RECORDS PROVIDED:
-- ==== Sys2Proof/Machine/FolioRead.lean ====
section
/-!
DEFINITION. Reads of folio registers (R49, R53, R63): the applied or shadow value, the live views that blocks show, and
the few reads with a side effect.
-/
namespace Sys2Proof.Machine

/-- No record is in progress at the takers lo to lo+n-1. -/
def recIdle (d : Dev) (lo n : Nat) : Bool := d.galley.recs.all fun r => decide (r.1 < lo ∨ lo + n ≤ r.1)

/-- None of the takers lo to lo+n-1 has a parked take. -/
def parkIdle (d : Dev) (lo n : Nat) : Bool := d.galley.parked.all fun p => decide (p.1 < lo ∨ lo + n ≤ p.1)

/-- FOLIO_STAT.IDLE of a block (R50): no operation in progress and no fabric request outstanding. -/
def idleOf (d : Dev) (b : Blk) (i : Nat) : Bool :=
  match b with
  | .surv => (survOf d i).convs.isEmpty && (survPend d i) == 0 && d.landings.all fun l => decide (l.unit ≠ i)
  | .sdf => (upTo 4).all fun c => (sdfOf d (4 * i + c)).sync.isEmpty && d.landings.all fun l => decide (l.unit ≠ 24 + 4 * i + c)
  | .trav => (travOf d i).upd.isNone
  | .brng => (brngOf d i).frame.isNone && d.landings.all fun l => decide (l.unit ≠ 40 + i)
  | .press => (upTo 16).all fun c => decide (chState d (16 * i + c) = 0 ∨ 4 ≤ chState d (16 * i + c))
  | .galley => d.galley.posted.isEmpty && d.galley.waiters.isEmpty && d.galley.parked.isEmpty
  | .core => (pendingStores (coreOfDev d i)).isEmpty && !coreRuns d i
  | .flashc => d.flash.op.isNone
  | .fab => gf d FAB_STAT.INUSE == 0
  | .forme => !counting d i
  | .twin => d.twin.replay.isEmpty && d.twin.fwd.isEmpty && d.twin.cycle.isEmpty
  | .memp => gf d MEMP_INIT.DONE == 0x7FFFFFFFF
  | .pace | .avs => !d.pace.toSend
  | .cba => d.cba.held.isEmpty
  | .tripnet => d.trip.due.isEmpty && d.trip.swDue.isEmpty
  | .cont => (upTo 16).all fun c =>
    let x := compOf d (16 * i + c)
    (x.hLoads ++ x.lLoads).all fun l => decide (l.1 ≤ d.now)
  | .pcie => !d.host.held && !(d.fab.waiting.any fun w => decide (w.1 = 35))
  | .eth => (ethOf d i).mdio.isNone && recIdle d (192 + 8 * i) 8 && parkIdle d (192 + 8 * i) 8
  | .canf => !(canOf d i).recovering && recIdle d (208 + i) 1
  | .uart => recIdle d (216 + i) 1
  | .spi => recIdle d (224 + i) 1
  | .i2c => recIdle d (232 + i) 1
  | .sec => !d.host.held
  | .sys | .rstc | .pinc | .merid | .evc | .tsc | .gpio | .dbg => true

/-- The filtered input of a source: a pulse is active in its tick, unless the filter hides it (R320, R325). -/
def inputOf (d : Dev) (s : Nat) : Bool := match tabFind d.evc.pulses s with
  | some t => decide (t = d.now) && !(filtOn d s && decide (filtLen d > 1))
  | none => filtered d s

/-- EVC_LEVELw of a page: the filtered inputs (R337). -/
def evcLevels (d : Dev) (q w : Nat) : Word :=
  (upTo 32).foldl (fun a b => if inputOf d (256 * q + 32 * w + b) then setBitW a b true else a) 0

/-- DBG_CTLc with HALTED (R497). -/
def dbgCtl (d : Dev) (c : Nat) : Word := setBitW (rd d (DBG_CTL.at c)) 31 (coreOfDev d c).halted

/-- The register of an offset as its block shows it, before any side effect. -/
def viewReg (b : Blk) (i off : Nat) (d : Dev) : Word :=
  let w := rd d (pageOf b i * 256 + off)
  match b with
  | .merid => if off = 0x14 then shortTs d else w
  | .evc =>
    if 0x38 ≤ off ∧ off < 0x40 then evcLevels d i (off - 0x38)
    else if i = 0 ∧ off = 8 then setBitW (setBitW (setBitW w 2 (testOn d)) 1 (filtAll d)) 0 (gb d EVC_GATE.GATE)
    else w
  | .memp =>
    let e := (tabFind d.memp.log (gf d MEMP_LOGSEL.SEL)).getD ⟨0, 0⟩
    if off = 0x12 then e.a else if off = 0x13 then e.b else w
  | .galley => if off = 8 then galleyStat d else w
  | .press => if i = 0 ∧ off = 8 then setFld w 12 0 (heldBy d 16) else w
  | .sec => if 0x20 ≤ off ∧ off < 0x36 then devPub d (off - 0x20) else w
  | .twin => if off = 8 then twinStat d else if off = 0xD then hbAge d else w
  | .core => if off = 8 then coreStat d i else if off = 9 then BitVec.ofNat 36 (coreOfDev d i).lastIp else w
  | .tsc => if off = 8 then tscStat d i else if off = 9 then tscReady d i else if off = 0xA then tscWaiting d i else w
  | .forme =>
    if off = 8 then formeStat d i else if off = 9 then formeCnt d i else if off = 0xD then formePstat d i
    else if off = 0xF then formePadst d i else if 0x20 ≤ off ∧ off < 0x2C then edgeRead d i off else w
  | .surv => if off = 8 then survStat d i else if off = 0xA then survPend d i else w
  | .sdf => if off = 8 then sdfStat d i else w
  | .brng => if off = 8 then brngStat d i else w
  | .trav =>
    if off = 8 then travStat d i
    else if off = 0x55 then BitVec.ofNat 36 (feLive d i (gb d (TRAV_FECFG.EN i)))
    else if 0x60 ≤ off then readStw d i (off - 0x60) else w
  | .dbg => if 0x10 ≤ off ∧ off < 0x18 then dbgCtl d (off - 0x10) else w
  | .uart => if off = 8 then setBitW w 0 (serBusy d i) else w
  | .spi => if off = 8 then setBitW w 0 (serBusy d (8 + i)) else w
  | .i2c => if off = 8 then setBitW w 0 (serBusy d (16 + i)) else w
  | _ => w

/-- Counters that a read clears, as their tables state. -/
def readClears (b : Blk) (off : Nat) : Bool := match b with
  | .surv => off == 0x0B
  | .forme => off == 0x0C || off == 0x0E
  | .trav => off == 0x09 || off == 0x4B
  | .brng => off == 0x26
  | .core => off == 0x0A || off == 0x0B
  | .fab => off == 0x09
  | .memp => off == 0x0A || (decide (0x20 ≤ off) && decide (off < 0x45))
  | .twin => off == 0x0A || off == 0x0C
  | _ => false

/-- One block register read, with its side effect. -/
def readReg (b : Blk) (i off : Nat) (d : Dev) : Dev × Word :=
  let key := pageOf b i * 256 + off
  if readClears b off then (wr d key 0, viewReg b i off d)
  else match b with
  | .merid => if off = 0x12 then readTickh d else (d, viewReg b i off d)
  | .evc => if off = 0x11 then readSrc d i else (d, viewReg b i off d)
  | .sec => if off = 0x11 then rngRead d else (d, viewReg b i off d)
  | .twin => if 0x22 ≤ off ∧ off < 0x26 then (pf d (TWIN_PRBS.ERR (off - 0x22)) 0, viewReg b i off d) else (d, viewReg b i off d)
  | .forme => if off = 0xD then formePstatRead d i else (d, viewReg b i off d)
  | .surv => if 0x70 ≤ off ∧ off < 0x80 then survResRead d i (off - 0x70) else (d, viewReg b i off d)
  | .sdf => if off % 16 = 5 ∧ off < 0x50 then sdfResRead d (4 * i + (off - 0x10) / 16) else (d, viewReg b i off d)
  | _ => (d, viewReg b i off d)

/-- One whole-word read of a folio page: reserved offsets and unlisted pages read zero (R9, R51), a complement port reads the
complement of the applied value (R63), a staged register reads its shadow while SHV = 1 (R53), the DBG registers read zero
while debug is locked (R497), the ROM's command interface reads zero (R438), and a block whose release waits for LOCK shows its
reset values (R471). -/
def folioLoad (page off : Nat) (s : State) : State × Word :=
  let s := voteAt (page * 256 + off % 0x80) s
  let d := s.dev
  match blockOf page with
  | none => (s, 0)
  | some (b, i) =>
    if b = .dbg ∧ 0x10 ≤ off % 0x80 ∧ dbgOpen d = false then (s, 0)
    else if off ≥ 0x80 then
      (match guardedAt page (off - 0x80) with
       | some _ => (s, ~~~(rd d (page * 256 + off - 0x80)))
       | none => (s, 0))
    else match regAt page off with
    | none => (s, 0)
    | some (r, _) =>
      if off = 2 then (s, setBitW (rd d (page * 256 + 2)) 0 (idleOf d b i))
      else if off < 8 then (s, rd d (page * 256 + off))
      else if gb d (FOLIO_STAT.BRST_PEND page) then (s, regReset (page * 256 + off))
      else if r.staged && gb d (FOLIO_GROUP.SHV page) then
        (match shadowVal d (page * 256 + off) with
         | some v => (s, v)
         | none => let (d1, w) := readReg b i off d; (setDev s d1, w))
      else let (d1, w) := readReg b i off d; (setDev s d1, w)

/-- A load from a folio address. -/
def folioLoadAt (a : Nat) (s : State) : State × Word := folioLoad ((a - 0xF000000) / 256) (a % 256) s

end Sys2Proof.Machine
end

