-- ==== Sys2Proof/Certificates/Slice0/Obligations.lean ====
section
/-!
DEFINITION. The statements for the provers. Those that quote a rule of the spec name it; `Calm` is the machine between
events, `Completes` that the command answers a next state of which something holds.
-/
section
open Sys2Proof Sys2Proof.Machine

/-! ### The whole machine -/

/-- The command at the front of the queue is carried out on the machine with the rest of the queue. -/
def Obligations.StepRunsFront : Prop :=
  ∀ (i : Instr) (s : State), step { s with pending := i :: s.pending } = exec i s

/-- Every step answers a next state, and takes at most the front command from the queue: no command of the table is refused and none ends a run. -/
def Obligations.EveryStepAnswers : Prop :=
  ∀ s : State, ∃ t, step s = .next t ∧ t.pending = s.pending.tail

/-- What reset leaves: no command waits and the memories are canonical with nothing listed (so that the invariant of MemoryStaysCanonical holds); where the spec gives values, the core registers (R241), NEVER in the Forme compares (R137), and register reset values of the field tables. -/
def Obligations.ResetValues : Prop :=
  (MemSt.wf State.reset.mem = true ∧ State.reset.mem.words = [] ∧ State.reset.mem.flaws = [] ∧ State.reset.pending = []) ∧
  let d := State.reset.dev
  (∀ c ∈ upTo 8,
    let k := coreOfDev d c
    (∀ r ∈ upTo 16, k.gr r = if r = 14 then 0x117FC0 else 0) ∧ k.acc 0 = 0 ∧ k.acc 1 = 0 ∧ (∀ r ∈ upTo 16, k.fr r = 0) ∧
    k.tsbp = 0x117FC0 ∧ k.slim = 0x110020 ∧ k.ip = (if c = 0 then 0 else 0x200000) ∧ k.psw = 0x800000000 ∧ k.fpsr = 0 ∧ k.maskset = []) ∧
  (∀ f ∈ upTo 16, ∀ n ∈ upTo 4, rd d (FORME_CMPA.at f n) = 0x1FFFFFFF ∧ rd d (FORME_CMPB.at f n) = 0x1FFFFFFF) ∧
  gf d SYS_MODE.MODE = 0 ∧ gf d SYS_STAT.WHY = 7 ∧ gb d (FOLIO_CTL.EN 0x10) = true ∧ gb d (FOLIO_CTL.EN 0x13) = false

/-- The memories keep their canonical form at every step, so that equal memories are equal data. -/
def Obligations.MemoryStaysCanonical : Prop :=
  ∀ s t : State, MemSt.wf s.mem = true → step s = .next t → MemSt.wf t.mem = true

/-- R242, R249: no instruction of a core that runs in user mode brings the core into supervisor mode by itself; TRAP and exceptions do so by their entry, which is a command of its own, and YIELD and WAITEV can bring another slot. -/
def Obligations.UserStaysUser : Prop :=
  ∀ (c : Fin 8) (s : State), Calm s →
    let k := coreOfDev s.dev c
    (∀ (i : Instr), k.sup = false → instrCore i = some c → (∀ a, i ≠ .kYield c a) → (∀ a, i ≠ .kWaitev c a) → 
      Completes i s fun t => (coreOfDev t.dev c).sup = false)

/-- R14, R241: an instruction of one core leaves every other core as it is: registers, task state, buffers and recorded exceptions. -/
def Obligations.CoresApart : Prop :=
  ∀ (c : Fin 8) (s : State), Calm s →
    (∀ (i : Instr) (e : Nat), instrCore i = some c → e ≠ c.val → 
      Completes i s fun t => coreOfDev t.dev e = coreOfDev s.dev e)

/-! ### Kamul instructions on a core's own registers (chapter 12) -/

/-- R266: ADD, ADC, ADDI write the sum, SUB, SBC, NEG the difference, with NZCV; CMP and CMPI set the flags of the
difference alone. Every other register, the memories and the other cores stay. -/
def Obligations.IntegerSums : Prop :=
  ∀ (c : Fin 8) (s : State), Calm s →
    let k := coreOfDev s.dev c
    (∀ o, Executable c (Alu2.len o) s →
      Completes (.kAdd c o) s (SetsReg c s (Alu2.len o) (dest2 o) (opA k o + opB k o) (sumFlags (opA k o) (opB k o) false)) ∧
      Completes (.kAdc c o) s (SetsReg c s (Alu2.len o) (dest2 o) (opA k o + opB k o + BitVec.ofNat 36 k.cIn.toNat)
        (sumFlags (opA k o) (opB k o) k.cIn)) ∧
      Completes (.kSub c o) s (SetsReg c s (Alu2.len o) (dest2 o) (opA k o - opB k o) (diffFlags (opA k o) (opB k o) false)) ∧
      Completes (.kSbc c o) s (SetsReg c s (Alu2.len o) (dest2 o) (opA k o - opB k o - BitVec.ofNat 36 (!k.cIn).toNat)
        (diffFlags (opA k o) (opB k o) (!k.cIn))) ∧
      (rtZero o → Completes (.kNeg c o) s (SetsReg c s (Alu2.len o) (dest2 o) (-(k.gr (opOne o))) (diffFlags 0 (k.gr (opOne o)) false))) ∧
      (rdZero o → Completes (.kCmp c o) s (SetsFlags c s (Alu2.len o) (diffFlags (opA k o) (opB k o) false)))) ∧
    (∀ o, Executable c (ImmOp.len o) s →
      Completes (.kAddi c o) s (SetsReg c s (ImmOp.len o) (destI o) (regI k o + immI o) (sumFlags (regI k o) (immI o) false)) ∧
      (rdZeroI o → Completes (.kCmpi c o) s (SetsFlags c s (ImmOp.len o) (diffFlags (regI k o) (immI o) false))))

/-- R266: the logical functions and MOV, NOT set N and Z alone, TST the flags alone; the immediate forms extend by sign. -/
def Obligations.LogicAndMoves : Prop :=
  ∀ (c : Fin 8) (s : State), Calm s →
    let k := coreOfDev s.dev c
    (∀ o, Executable c (Alu2.len o) s →
      let sets := fun (v : Word) => SetsReg c s (Alu2.len o) (dest2 o) v (nz v)
      Completes (.kAnd c o) s (sets (opA k o &&& opB k o)) ∧ Completes (.kOr c o) s (sets (opA k o ||| opB k o)) ∧
      Completes (.kXor c o) s (sets (opA k o ^^^ opB k o)) ∧ Completes (.kAndn c o) s (sets (opA k o &&& ~~~(opB k o))) ∧
      (rtZero o → Completes (.kMov c o) s (sets (k.gr (opOne o)))) ∧
      (rtZero o → Completes (.kNot c o) s (sets (~~~(k.gr (opOne o))))) ∧
      (rdZero o → Completes (.kTst c o) s (SetsFlags c s (Alu2.len o) (nz (opA k o &&& opB k o))))) ∧
    (Executable c 2 s → ∀ (rd rs : Fin 16) (imm : BitVec 21),
      let sets := fun (v : Word) => SetsReg c s 2 rd v (nz v)
      Completes (.kAndi c rd rs imm) s (sets (k.gr rs &&& imm.signExtend 36)) ∧
      Completes (.kOri c rd rs imm) s (sets (k.gr rs ||| imm.signExtend 36)) ∧
      Completes (.kXori c rd rs imm) s (sets (k.gr rs ^^^ imm.signExtend 36)))

/-- R264, R265, R266: MOVI, LDI, LDHI write a value and no flag; MIN, MAX choose by signed, MINU, MAXU by unsigned
comparison and set N and Z; CLZ and POPC set Z alone. -/
def Obligations.ImmediatesAndChoices : Prop :=
  ∀ (c : Fin 8) (s : State), Calm s →
    let k := coreOfDev s.dev c
    (Executable c 1 s → ∀ (rd : Fin 16) (imm : BitVec 8),
      Completes (.kMovi c rd imm) s (SetsReg c s 1 rd (BitVec.ofInt 36 imm.toInt) {})) ∧
    (Executable c 2 s → ∀ (rd : Fin 16) (imm : BitVec 25),
      Completes (.kLdi c rd imm) s (SetsReg c s 2 rd (BitVec.ofInt 36 imm.toInt) {}) ∧
      Completes (.kLdhi c rd imm) s (SetsReg c s 2 rd (BitVec.ofNat 36 (imm.toNat * 2 ^ 11)) {})) ∧
    (Executable c 2 s → ∀ (rd rs rt : Fin 16),
      let a := k.gr rs
      let b := k.gr rt
      let sets := fun (v : Word) => SetsReg c s 2 rd v (nz v)
      Completes (.kMin c rd rs rt) s (sets (if a.toInt ≤ b.toInt then a else b)) ∧
      Completes (.kMax c rd rs rt) s (sets (if a.toInt ≤ b.toInt then b else a)) ∧
      Completes (.kMinu c rd rs rt) s (sets (if a.toNat ≤ b.toNat then a else b)) ∧
      Completes (.kMaxu c rd rs rt) s (sets (if a.toNat ≤ b.toNat then b else a)) ∧
      (∃ n, n ≤ 36 ∧ a.toNat < 2 ^ (36 - n) ∧ (n < 36 → 2 ^ (35 - n) ≤ a.toNat) ∧
        Completes (.kClz c rd rs rt) s (SetsReg c s 2 rd (BitVec.ofNat 36 n) { z := some (decide (n = 0)) })) ∧
      Completes (.kPopc c rd rs rt) s (SetsReg c s 2 rd (BitVec.ofNat 36 ((List.range 36).countP fun i => a.getLsbD i))
        { z := some (decide (a = 0)) }))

YOUR INSTRUCTIONS:
Collect the lines of the data that carry the word "memories".

EXERCISE OUTPUT:
/-- What reset leaves: no command waits and the memories are canonical with nothing listed (so that the invariant of MemoryStaysCanonical holds); where the spec gives values, the core registers (R241), NEVER in the Forme compares (R137), and register reset values of the field tables. -/
/-- The memories keep their canonical form at every step, so that equal memories are equal data. -/
difference alone. Every other register, the memories and the other cores stay. -/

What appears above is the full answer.